Oracle Machine Learning for R (OML4R) is a comprehensive, database-centric environment for end-to-end analytical processes in R, with immediate deployment to production environments. - Advantages of Oracle Machine Learning for R
Using OML4R to prepare and analyze data in an Oracle Database instance has many advantages for an R user. - Get Online Help for Oracle Machine Learning for R Classes, Functions, and Methods
The OML4R client packages contain the R components that you use to interact with data in an Oracle database. - About Transparently Using R on Oracle Database Data
OML4R has overloaded open source R methods and functions that you can use to operate directly on data in an Oracle Database instance. - Typical Operations in Using Oracle Machine Learning for R
In using OML4R, the following is a typical progression of operations: - Oracle Machine Learning for R Global Options
OML4R has global options that affect various functions.
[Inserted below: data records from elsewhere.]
-- ==== Sys2Proof/Machine/Flags.lean ====
section
/-! DEFINITION. The flags: STATUS and ERRFLAGS (rules R24, R25), and the causes of rejection with their codes and details (rule R240). No arithmetic writes a flag (rule R129). -/

namespace Sys2Proof.Machine

/-- What `reject <Cause>(info)` carries (rule R240). -/
inductive Cause where
  /-- `SETF` with a factor not in 2, 4, 8, 16 (rule R245) -/
  | invalidFactor (imm8 : Byte)
  /-- `SETF` with a bad staged length, lowest failing stage (rule R246) -/
  | invalidTapLength (st : StageIx) (n : BitVec 16)
  /-- a word that spells no command (rule R248) -/
  | illegalCommand
  /-- a component that is not built: the stage field, whether a stage or the oversampler is missing,
  whether the waveshaper is missing (rule R247) -/
  | notConfigured (st : StageIx) (os ws : Bool)
  /-- `SHINIT` with `EPS` non-finite or negative (rule R249) -/
  | invalidEpsilon
deriving DecidableEq, Repr

/-- The cause code: `LASTERR.CAUSE` and the number of the `ERRFLAGS` bit (rule R240). -/
def Cause.code : Cause → Nat
  | .invalidFactor _ => 1
  | .invalidTapLength _ _ => 2
  | .illegalCommand => 3
  | .notConfigured _ _ _ => 4
  | .invalidEpsilon => 5

/-- One bit as a one-bit word. -/
def bit (b : Bool) : BitVec 1 := BitVec.ofBool b

/-- `LASTERR[31:8]` (the last column of rule R240). -/
def Cause.info : Cause → BitVec 24
  | .invalidFactor imm8 => 0#16 ++ imm8
  | .invalidTapLength st n => n ++ 0#6 ++ st
  | .illegalCommand => 0#24
  | .notConfigured st os ws => 0#14 ++ bit ws ++ bit os ++ 0#6 ++ st
  | .invalidEpsilon => 0#24

/-- The word that `LASTERR` takes (rule R243). -/
def Cause.word (c : Cause) : Word := c.info ++ BitVec.ofNat 8 c.code

/-- The sticky bit of a cause (rules R25, R240). -/
def Cause.flag (c : Cause) : Word := 1#32 <<< c.code

/-- The bits of ERRFLAGS that exist, 5:1; the others are res0 (rule R25). -/
def errflagsMask : Word := 0x0000003E#32

/-- STATUS as the host reads it (rule R24): bit 0 OSR, bit 1 WSR, the rest zero. -/
def State.status (s : State) : Word := 0#30 ++ bit s.wsr ++ bit s.osr

/-- What a write of `v` leaves of ERRFLAGS: each bit that is 1 in `v` is cleared (rules R25, R63). -/
def clearedFlags (flags v : Word) : Word := flags &&& ~~~v

end Sys2Proof.Machine
end

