-- ==== Sys2Proof/Machine/Operands.lean ====
section
/-! DEFINITION. The operand forms: a ring buffer (d, s, b), a tap array (s, tb), a register pair (rules R93, R94). -/

namespace Sys2Proof.Machine

/-- `buf(d, s, b)` of stage s (rules R12, R33, R94). -/
def Stage.ring (g : Stage) : Dir → Branch → Ring
  | .up, .even => g.upE
  | .up, .odd => g.upO
  | .down, .even => g.dnE
  | .down, .odd => g.dnO

/-- Replace `buf(d, s, b)`. -/
def Stage.setRing (g : Stage) (d : Dir) (b : Branch) (r : Ring) : Stage :=
  match d, b with
  | .up, .even => { g with upE := r }
  | .up, .odd => { g with upO := r }
  | .down, .even => { g with dnE := r }
  | .down, .odd => { g with dnO := r }

/-- The tap array that `tb` selects: `etaps[s]` or `otaps[s]` (rules R93, R94). -/
def Stage.taps (g : Stage) : Branch → List Word
  | .even => g.etaps
  | .odd => g.otaps

/-- The second register of a pair, V[r + 1]; a well-formed pair never runs past V15 (rule R91 step 4). -/
def pairNext (r : VReg) : VReg := r + 1#4

end Sys2Proof.Machine
end

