-- ==== Sys2Proof/Machine/Pipeline.lean ====
section
/-! DEFINITION. The composed per-sample pipeline: the command PROC (rule R230). -/

namespace Sys2Proof.Machine

/-- What `PROC` leaves inside the finite domain. -/
structure ProcResult where
  stages : List Stage
  frame : List Word
  tracker : Tracker
  y : Word
deriving DecidableEq, Repr

/-- Upsample, waveshape each sample earliest first, downsample (rule R230). -/
def State.process? (s : State) : Option ProcResult := do
  let (up, vec) ← s.upsample?
  let (t, shaped) ← shapeFrame? s.shape s.epsa s.tracker vec
  let (down, y) ← downsample? up shaped
  some { stages := down, frame := shaped, tracker := t, y := y }

/-- `PROC` (rule R230): both components are checked before the first write. -/
def execProc (s : State) : Host.Outcome State Fault Refusal :=
  if s.osr && s.wsr then
    match s.process? with
    | some r =>
      .next { s with
        stages := r.stages, v := writeFrame s.v r.frame, xprev := r.tracker.xprev,
        adprev := r.tracker.adprev, y := r.y }
    | none =>
      let used := chainFree s.S
      .next { s with
        stages := s.freeDownChain (s.freeUpChain s.stages 1 0) 1 used
        v := writeFrame s.v (s.freeWords (2 * used) s.chainFactor)
        xprev := s.freeAt (2 * used + s.chainFactor)
        adprev := s.freeAt (2 * used + s.chainFactor + 1)
        y := s.freeAt (2 * used + s.chainFactor + 2)
        free := s.free + 2 * used + s.chainFactor + 3 }
  else rejected s (.notConfigured 0#2 (!s.osr) (!s.wsr))

end Sys2Proof.Machine
end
1.1 About Oracle Machine Learning for R
Oracle Machine Learning for R (OML4R) is a comprehensive, database-centric environment for end-to-end analytical processes in R, with immediate deployment to production environments.
OML4R is a set of R packages and Oracle Database features that enable an R user to operate on database-resident data without using SQL and to execute R scripts in one or more embedded R engines that run on the database server.
Using OML4R from your local R session, you have easy access to data in an Oracle Database instance. You can create and use R objects that specify data in database tables. OML4R has overloaded functions that translate R operations into SQL that executes in the database. The database consolidates the SQL and can use the query optimization, parallel processing, and scalability features of the database when it executes the SQL statements. The database returns the results as R objects.
Embedded R execution provides some of the most significant advantages of using OML4R. Using embedded R execution, you can store and run R scripts in the database through either an R interface or a SQL interface or both. You can use the results of R scripts in SQL-enabled tools for structured data, R objects, and images.
Parent topic: Introduction to Oracle Machine Learning for R
1.2 Advantages of Oracle Machine Learning for R
Using OML4R to prepare and analyze data in an Oracle Database instance has many advantages for an R user.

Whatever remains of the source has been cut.